SOURCE DATA

-- ==== Sys2Proof/Word.lean ====
section
/-! DEFINITION. The word types of BSMC. Every value is an unsigned bit pattern of a stated width (spec/00_scope.md R9) and
all arithmetic is modulo 2^N (R10), which is `BitVec N`. -/

namespace Sys2Proof

/-- A command word, `CMDW` = 8 bits (R6, R35); also the width of a byte lane (R26). -/
abbrev Byte := BitVec 8

/-- A Morton key or a coordinate operand, `KEYW` = 32 bits (R6, R42, R71). -/
abbrev Key := BitVec 32

/-- An operand field or a result lane, `PORTW` = 64 bits (R6, R17, R18). -/
abbrev Word := BitVec 64

end Sys2Proof
end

EXERCISE AIM
Of the lines above, copy each that contains "operand".

RESPONSE BELOW
/-- A Morton key or a coordinate operand, `KEYW` = 32 bits (R6, R42, R71). -/
/-- An operand field or a result lane, `PORTW` = 64 bits (R6, R17, R18). -/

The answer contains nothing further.